Whenever people say "The Arboretum," there are about 4 locations that I think they may be talking about. I have since learned that one of these areas is the Gateway Shopping Center on 360 and 183, which would make sense, since this shopping center is not an "arbor habitat" of any sort, but an extremely large parking lot with stores on it. That still leaves 3 "Arboretums." But the point is, since I work in north Austin each day, I've slowly begun to unlock the mysteries behind this family-friendly, slightly yuppie corner of the city, and for that I only feel a deeper kinship with my demographically diverse metropolis.

However, there are times I wish I had nothing to do with north Austin.

It was dinner time, and I was taking a client out for sushi. It was a restaurant I had never visited before, but came highly recommended by colleagues. As I turned onto the street, I slowed down to read the address numbers, chatting happily with my client, scanning signs for the restaurant name. I guess I was driving a little slow, because the next thing I knew, a most hostile individual pulled up next to me.

I wish I could quote for you all what he said. Judging by his face, it looked like he was saying: "I AM GOING TO TEAR THROUGH YOUR METAL CAR DOOR AND DISMEMBER YOU WITH MY BARE HANDS FOR DRIVING SO SLOW!!! BAHHH!!"

However, I didn't roll my window down to catch his diatribe - not because I was deliberately ignoring him, but because I was genuinely confused. Why was he so mad at me?

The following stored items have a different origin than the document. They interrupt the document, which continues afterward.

/-! ## Enumerations (names of the manual; codes stand in Machine/Codes.lean) -/

/-- Channel kinds (R9). -/
inductive ChannelKind where
  | rmInVolt | rmOutPower | rmStatus | rmTemp | bmEnergy | bmPower | bmStatus
  | brPower | brStatus | lkLevel | generic
deriving DecidableEq, Repr

/-- Quality of a sample (1.3.1). -/
inductive Quality where
  | good | invalid | sensorFault
deriving DecidableEq, Repr

/-- Class of a channel (R26). -/
inductive ChanClass where
  | unseen | normal | warnLow | warnHigh | tripLow | tripHigh | stale | unclassified
deriving DecidableEq, Repr

/-- Forward mode of a limit entry (R23): ALL, DELTA, CLASS, NONE. -/
inductive ForwardMode where
  | all | delta | onClass | never
deriving DecidableEq, Repr

/-- Trip action of a limit entry (R23). -/
inductive TripAction where
  | never | branchTrip | nodeStandby
deriving DecidableEq, Repr

/-- Derived rectifier state (R73). -/
inductive RectState where
  | absent | fault | standby | inputFail | ok
deriving DecidableEq, Repr

/-- Derived battery state (R76). -/
inductive BattState where
  | absent | fault | empty | stale | online
deriving DecidableEq, Repr

/-- Source state (4.4.1). -/
inductive SourceState where
  | unknown | onAc | onBattery | returnPending | depleted
deriving DecidableEq, Repr

/-- Redundancy setting (R77): N, N_PLUS_1. -/
inductive Redundancy where
  | plain | nPlusOne
deriving DecidableEq, Repr

/-- Branch state (R47). -/
inductive BranchState where
  | unknown | off | queued | admitting | on | stopping | fault
deriving DecidableEq, Repr

/-- Cause of a branch's entry into FAULT (R60). -/
inductive BranchCause where
  | admitTimeout | stopTimeout | noAck | switchFault | uncommandedOn | uncommandedOff
deriving DecidableEq, Repr

/-- Kind of a sequence step (R116); `endRun` is END. -/
inductive StepKind where
  | enableGroup | disableGroup | waitGood | delay | checkpoint | endRun
deriving DecidableEq, Repr

/-- Policy of a sequence step (R116). -/
inductive Policy where
  | halt | skip
deriving DecidableEq, Repr

/-- Run state (R118). -/
inductive RunState where
  | idle | running | suspended | halted | done
deriving DecidableEq, Repr

/-- Phase of the current step (R118). -/
inductive StepPhase where
  | notBegun | active
deriving DecidableEq, Repr

/-- Cause of a failed step (R133). -/
inductive StepCause where
  | branchFault | timeout | stepInvalid
deriving DecidableEq, Repr

/-- State of a leak point (R138). -/
inductive PointState where
  | unseen | dry | wetPending | wet | dryPending | fault
deriving DecidableEq, Repr

/-- Cause of a leak point's entry into FAULT (R140). -/
inductive PointCause where
  | level | sensor | stale
deriving DecidableEq, Repr

/-- Latched state of a leak zone (R143). -/
inductive ZoneState where
  | clear | alert | confirmed | isolated
deriving DecidableEq, Repr

/-- State of a node (R12). -/
inductive NodeState where
  | unheard | live | silent
deriving DecidableEq, Repr

/-- A block that stages controls (1.6.1). -/
inductive Writer where
  | bcu | tlf | rlp
deriving DecidableEq, Repr

/-- The nine tables (R169). -/
inductive TableId where
  | slotMap | limit | rectifier | battery | branch | sequence | leakPoint | leakZone | profile
deriving DecidableEq, Repr

/-- Final status of a request (R158). -/
inductive Status where
  | done | clamped | busy | badRequest | range | conflict | isProtected | frozen | inUse
  | notAllowed | notDry | noRoute | owned | noAck | endOfTable | noDetail
deriving DecidableEq, Repr

/-- Kinds of event record, in the order of R184. -/
inductive EventKind where
  | nodeLive | nodeSilent | limitWarn | limitTrip | limitNormal | channelStale
  | standbyNoAck | rectState | batteryState | sourceQualified | acLoss | acReturn
  | restoreDone | depleted | shedTier | capacityDeficit | capacityReleased | deficit
  | holdupLow | branchFault | stepDone | stepFailed | checkpoint | runDone | runResumed
  | runHalted | runSuspended | leakPointFault | zoneDegraded | leakAlert | leakConfirmed
  | leakIsolated | leakCleared
deriving DecidableEq, Repr

/-- The side the uplink arbiter served last among responses and telemetry (R167). -/
inductive UplinkSide where
  | rsp | tel
deriving DecidableEq, Repr

/-- A timer counts milliseconds. Only the step timer is ever frozen (R118, R130). -/
inductive Timer where
  | stopped
  | running (left : Nat)
  | frozen (left : Nat)
deriving DecidableEq, Repr

/-! ## Shelf Link Controller -/

/-- A valid Slot Map entry (R3). -/
inductive SlotEntry where
  | input (node : Nat) (kind : ChannelKind) (limit : Option Nat)
  | output (node : Nat)
deriving DecidableEq, Repr

/-- A record of the Node Status List (R12). -/
structure NodeRecord where
  state : NodeState
  lastHeard : Option Cycle
deriving DecidableEq, Repr

/-- An Outbound Slot record (R15). `forBranch` is the branch a BCU value was staged for, which
R59 needs; `firstSent` says that the present sequence number was first sent in this cycle, which
R19 needs (DEDUCED, log 18). -/
structure OutRecord where
  staged : Option Word
  live : Option Word
  seq : BitVec 2
  awaiting : Bool
  cyclesSince : Nat
  retries : Nat
  lastWriter : Option Writer
  owed : Bool
  forBranch : Option Nat
  firstSent : Bool
deriving DecidableEq, Repr

/-- An outbound cell that the part sends in a slot of the present cycle (R17, R21, R179). -/
structure OutCell where
  slot : Nat
  node : Nat
  value : Word
  seq : BitVec 2
deriving DecidableEq, Repr

/-- State of the Shelf Link Controller. Slot k stands at place k of each 96-place list, node n at
place n − 1 of the Node Status List. -/
structure Slc where
  cycle : Cycle
  written : List (Option SlotEntry)
  active : List (Option SlotEntry)
  out : List (Option OutRecord)
  nodes : List NodeRecord
  satisfied : List Nat
  sending : List OutCell
  checkErrors : Nat
  misplaced : Nat
  retries : Nat
  noAcks : Nat
deriving DecidableEq, Repr

/-! ## Telemetry Filter -/

/-- A valid Limit Table entry (R23). -/
structure LimitEntry where
  lowTrip : Option Int
  lowWarn : Option Int
  highWarn : Option Int
  highTrip : Option Int
  hysteresis : Nat
  persistence : Nat
  staleLimit : Nat
  forward : ForwardMode
  deadband : Nat
  tripAction : TripAction
deriving DecidableEq, Repr

/-- A Channel State record (R26). -/
structure ChannelState where
  cls : ChanClass
  last : Option Int
  lastForwarded : Option Int
  candidate : Option ChanClass
  count : Nat
  miss : Nat
deriving DecidableEq, Repr

/-- A forwarded sample record (R41). -/
structure SampleRecord where
  node : Nat
  kind : ChannelKind
  value : Int
  cls : ChanClass
  cycle : Cycle
deriving DecidableEq, Repr

/-- State of the Telemetry Filter; the Channel State record of slot k stands at place k. -/
structure Tlf where
  limits : List (Option LimitEntry)
  channels : List (Option ChannelState)
  queue : List SampleRecord
  drops : Nat
deriving DecidableEq, Repr

/-! ## Branch Control Unit -/

/-- The demands of a branch (R48). -/
structure Demands where
  seq : Bool
  ctrl : Bool
deriving DecidableEq, Repr

/-- The holds of a branch (R49, R50). -/
structure Holds where
  leak : Bool
  trip : Bool
  shed : Bool
  forceOff : Bool
deriving DecidableEq, Repr

/-- The configured fields of a valid Branch Table entry (R45). -/
structure BranchCfg where
  node : Nat
  ratedW : Nat
  zone : Option Nat
  tier : Nat
  group : Nat
deriving DecidableEq, Repr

My kind, easygoing client laughed it off. But I felt embarrassed.

That wasn't a peace-loving vegetarian or a hipster musician, like we're known for. It was - I hate to say it Austin, but you know it's true - a hick. A clean-cut hick for sure, but a hick all the same. That insipid reminder that you still live in Texas: a truck mounted on ginormous wheels, close-cropped hair, puffer jacket (which did provide a small degree of comic relief -how threatening can you look, really, as the Michelin Man?) Totally losing his shit because the car in front of him was going a little slow.

So, come on north Austin. You gotta weed these types out. They do not belong in this city, and moreover, they probably feel like they are surrounded by a bunch of freaks anyway. Let's enroll them at UT and not let them come out until they are educated, thoughtful, and civil, or send them back to Beaumont / Tyler / wherever in Texas these people come from.

Otherwise, they are just going to get all upset when they eventually have to come to central/south Austin, and must share the road with bikes.